The sizes of US images used in this study were 169 × 150 × 3 (smallest); 567 × 418 × 3 (medium); and 848 × 533 × 3 (largest) (Fig. 2). When US images of various sizes are transformed to fit the data input size of the deep learning model, the quality of the images changes. The quality of each transformed image and its original was quantified using BRISQUE (Blind/Referenceless Image Spatial Quality Evaluator) and displayed through a box plot (Fig. 3).

BRISQUE

BRISQUE is an image analysis tool that adopts mathematical evaluation rather than objective image quality grading⁴³. Unlike a qualitative comparison performed by humans, this is a repeatable quantitative method for image quality inspection. BRISQUE is a feature calculation model that simply employs picture pixels. It is shown to be highly efficient because it calculates its characteristics without the use of any transformations. According to the BRISQUE scoring system, the image quality values range from 0 to 100, corresponding to best and worst, respectively.

Results

During the training process of all models, the accuracy and loss values reached a plateau between 10 and 15 epochs. All average values are arithmetic mean values and are shown with standard deviation.

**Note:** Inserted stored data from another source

-- ==== Sys2Proof/Machine/Dispatch.lean ====
section
/-! DEFINITION. One arm per instruction: the machine's dispatch. -/
namespace Sys2Proof.Machine

/-- The meaning of one instruction, selected by the machine (60_exceptions.md rule R630). -/
def exec (i : Instr) (s : State) : Host.Outcome State Fault Refusal :=
  match i with
  | .ba f => Sys2Proof.Machine.execBa f s
  | .da f => Sys2Proof.Machine.execDa f s
  | .wa f => Sys2Proof.Machine.execWa f s
  | .bs f => Sys2Proof.Machine.execBs f s
  | .ds f => Sys2Proof.Machine.execDs f s
  | .wd f => Sys2Proof.Machine.execWd f s
  | .na f => Sys2Proof.Machine.execNa f s
  | .nn f => Sys2Proof.Machine.execNn f s
  | .la f => Sys2Proof.Machine.execLa f s
  | .ln f => Sys2Proof.Machine.execLn f s
  | .tx f => Sys2Proof.Machine.execTx f s
  | .ts f => Sys2Proof.Machine.execTs f s
  | .ha f => Sys2Proof.Machine.execHa f s
  | .sm f => Sys2Proof.Machine.execSm f s
  | .cp f => Sys2Proof.Machine.execCp f s
  | .bm f => Sys2Proof.Machine.execBm f s
  | .dm f => Sys2Proof.Machine.execDm f s
  | .bt f => Sys2Proof.Machine.execBt f s
  | .dt f => Sys2Proof.Machine.execDt f s
  | .mt f => Sys2Proof.Machine.execMt f s
  | .tn f => Sys2Proof.Machine.execTn f s
  | .cc f => Sys2Proof.Machine.execCc f s
  | .it f => Sys2Proof.Machine.execIt f s
  | .eba f => Sys2Proof.Machine.execEba f s
  | .ebs f => Sys2Proof.Machine.execEbs f s
  | .rt f => Sys2Proof.Machine.execRt f s
  | .mpc f => Sys2Proof.Machine.execMpc f s
  | .pr f => Sys2Proof.Machine.execPr f s
  | .sws f => Sys2Proof.Machine.execSws f s
  | .sps f => Sys2Proof.Machine.execSps f s
  | .swe f => Sys2Proof.Machine.execSwe f s
  | .spe f => Sys2Proof.Machine.execSpe f s
  | .ssl f => Sys2Proof.Machine.execSsl f s
  | .ss f => Sys2Proof.Machine.execSs f s
  | .ex f => Sys2Proof.Machine.execEx f s
  | .fba f => Sys2Proof.Machine.execFba f s
  | .fda f => Sys2Proof.Machine.execFda f s
  | .fbs f => Sys2Proof.Machine.execFbs f s
  | .fds f => Sys2Proof.Machine.execFds f s
  | .fbd f => Sys2Proof.Machine.execFbd f s
  | .fdd f => Sys2Proof.Machine.execFdd f s
  | .fbau f => Sys2Proof.Machine.execFbau f s
  | .fdau f => Sys2Proof.Machine.execFdau f s
  | .fbsu f => Sys2Proof.Machine.execFbsu f s
  | .fdsu f => Sys2Proof.Machine.execFdsu f s
  | .fbm f => Sys2Proof.Machine.execFbm f s
  | .fdm f => Sys2Proof.Machine.execFdm f s
  | .uld f => Sys2Proof.Machine.execUld f s
  | .fbae f => Sys2Proof.Machine.execFbae f s
  | .fbse f => Sys2Proof.Machine.execFbse f s
  | .bd f => Sys2Proof.Machine.execBd f s
  | .dd f => Sys2Proof.Machine.execDd f s
  | .ffn f => Sys2Proof.Machine.execFfn f s
  | .fcon f => Sys2Proof.Machine.execFcon f s
  | .fln f => Sys2Proof.Machine.execFln f s
  | .fnn f => Sys2Proof.Machine.execFnn f s
  | .baM f => Sys2Proof.Machine.execBaM f s
  | .daM f => Sys2Proof.Machine.execDaM f s
  | .waM f => Sys2Proof.Machine.execWaM f s
  | .bsM f => Sys2Proof.Machine.execBsM f s
  | .dsM f => Sys2Proof.Machine.execDsM f s
  | .wdM f => Sys2Proof.Machine.execWdM f s
  | .naM f => Sys2Proof.Machine.execNaM f s
  | .nnM f => Sys2Proof.Machine.execNnM f s
  | .laM f => Sys2Proof.Machine.execLaM f s
  | .lnM f => Sys2Proof.Machine.execLnM f s
  | .txM f => Sys2Proof.Machine.execTxM f s
  | .tsM f => Sys2Proof.Machine.execTsM f s
  | .haM f => Sys2Proof.Machine.execHaM f s
  | .smM f => Sys2Proof.Machine.execSmM f s
  | .cpM f => Sys2Proof.Machine.execCpM f s
  | .rf f => Sys2Proof.Machine.execRf f s
  | .rb f => Sys2Proof.Machine.execRb f s
  | .wf f => Sys2Proof.Machine.execWf f s
  | .rw f => Sys2Proof.Machine.execRw f s
  | .pra f => Sys2Proof.Machine.execPra f s
  | .prd f => Sys2Proof.Machine.execPrd f s
  | .pro f => Sys2Proof.Machine.execPro f s
  | .sDir f => Sys2Proof.Machine.execSDir f s
  | .sIdx f => Sys2Proof.Machine.execSIdx f s

end Sys2Proof.Machine
end

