-- ==== Sys2Proof/Safety.lean ====
section
/-! DEFINITION. The terms the statements about the machine use: its invariant, the effect of a store, what an instruction leaves alone,
and a safe run. -/
namespace Sys2Proof.Machine

/-! ### The invariant -/

/-- What every step keeps: memory in canonical form; PCR bit 17 unassigned (R45) and zero, as reset leaves it (R682); the barricade
register's bits 28 to 32 and 38 to 40 zero, and its parity bit the one its loading generates (R50). -/
structure State.Inv (s : State) : Prop where
  memory : s.mem.wf = true
  unassigned : bitAt s.pcr 17 = false
  barLow : fld s.bar 4 8 = 0#5
  barHigh : fld s.bar 14 16 = 0#3
  parity : s.barParity = barParityBit s.bar

/-! ### Locations -/

/-- The main memory word a location is: none for a special register. -/
def Loc.words (l : Loc) : List Nat :=
  match l with
  | .mem a => [a]
  | _ => []

/-- The special register a location is: none for a word of main memory. -/
def Loc.regs (l : Loc) : List (BitVec 3 × BitVec 5) :=
  match l with
  | .reg h i _ => [(h, i)]
  | _ => []

/-- The word of main memory that a masked result for a special register leaves unspecified (R231). -/
def Loc.spoils (l : Loc) : List Nat :=
  match l with
  | .reg _ _ _ => [0]
  | _ => []

/-- What a location holds, as a result location is read (R230). -/
def State.contents (s : State) (l : Loc) : MWord :=
  match l with
  | .inactive => MWord.good 0#48
  | .mem a => s.mem.word a
  | .reg h i _ => MWord.good (srToWord (s.reg h i))

/-- Whether a result may be stored there: the word exists (R92), and the barricade does not forbid it (R660). -/
def State.admits (s : State) (l : Loc) : Prop :=
  match l with
  | .inactive => False
  | .mem a => s.exists? a = true ∧ s.barsMem a = false
  | .reg h i _ => s.barsReg h i = false

/-- A word stored at a location (R190, R28); a word with bad parity takes a free value where it goes to a special register (U12). -/
def State.stored (s : State) (l : Loc) (v : MWord) : State :=
  match l with
  | .inactive => s
  | .mem a => s.putWord a v
  | .reg h i _ => { s with free := if MWord.bad v then s.free + 1 else s.free }.setReg h i (s.toSr v)

/-- Whether a location now holds a word stored into it: all of it in main memory, but for the typewriter buffer while a word is being typed
(R466, U47); its low-order 16 bits in a special register (R28), whose parity is bad where the word's was (R321). -/
def State.holds (t : State) (l : Loc) (v : MWord) : Prop :=
  match l with
  | .inactive => True
  | .mem a => t.reserved a = false → t.mem.word a = v
  | .reg h i _ => if MWord.bad v then (t.reg h i).tag = .bad else t.reg h i = t.toSr v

Training results of the models

After training for ultrasound facial region classification, the mean of the final accuracy of all models using the non-augmented dataset was 93.56 ± 1.38%. The model with the lowest mean final accuracy of 91.50 ± 3.36% was NasNet-Mobile, while the model with the highest mean final accuracy was VGG-19 with 96.75 ± 1.60% (Table 2 and Fig. 4).

Table 2 The training final accuracy and loss values of the model using the non-augmented dataset and the models using the augmented dataset (accuracy: mean ± standard deviation %).

Full size table

The lowest final accuracy among all folds was that of NasNet-Mobile, which recorded 87.30%, while the highest was 99.20%, recorded by the fold of NasNet-Mobile. The mean of the final loss values of all models was 0.22 ± 0.03. VGG-19 showed the lowest average loss value of 0.13 ± 0.07, and NasNet-Mobile revealed the highest average loss value of 0.28 ± 0.08. The model that recorded the lowest loss value among the folds was the fold of VGG-19 with a value of 0.06, while the fold that exhibited the highest loss value was that of VGG-16 with a value of 0.48 (Table 2 and Fig. 4).

The mean final accuracy was 94.25 ± 1.00% using the augmented dataset. The lowest mean final accuracy was recorded by GoogleNet as 92.22 ± 3.03%, and the highest one was recorded by VGG-16 as 96.03 ± 2.01%. The fold of SqueezeNet showed the lowest accuracy of 87.30% among the folds, while the model with the highest accuracy of 100% was that of VGG-16. The mean final loss values of all models was 0.19 ± 0.04. The DenseNet-201 model recorded the lowest average loss value, which was 0.15, while the highest average loss value was 0.28, recorded by SqueezeNet. The model that recorded the lowest loss value among all folds was the fold of VGG-16 with a value of 0.02, while the model showing the highest loss value was 0.78 with SqueezeNet. The mean of the lowest final accuracy among all models was recorded by GoogleNet as 92.22 ± 3.03%, and the model with the highest accuracy was VGG-16, recording 96.03 ± 2.01%. The fold of SqueezeNet showed the lowest accuracy among all folds at 87.30%, and the model with the highest accuracy of 100% was VGG-16. The mean of the final loss values of all models was 0.19 ± 0.04. The DenseNet-201 model recorded the lowest average loss value at 0.15, while SqueezeNet recorded the highest average loss value of 0.28. The model that recorded the lowest loss value among all folds was the fold of VGG-16 with a value of 0.02, while SqueezeNet was the model showing the highest loss value of 0.78 (Table 2 and Fig. 4).

Test results of models

The mean values of precision, recall, and F-measure for the test set of all models using the non-augmented dataset were 93.88 ± 1.37, 93.55 ± 1.83%, and 93.52 ± 1.83%, respectively. The order of prediction, recall, and F-measure scores of the models was the same. The models with the lowest and highest scores were NasNet-Mobile and VGG-16, respectively. The fold scores suggestive of the lowest precision, recall, and F-measure were those of NasNet-Mobile, which were 89.11%, 88.33%, and 88.33%, respectively. The fold with the highest scores was the fold of VGG-16, with precision, recall, and F-measure scores of 97.80%, 97.78%, and 97.76%, respectively (Table 3 and Fig. 5).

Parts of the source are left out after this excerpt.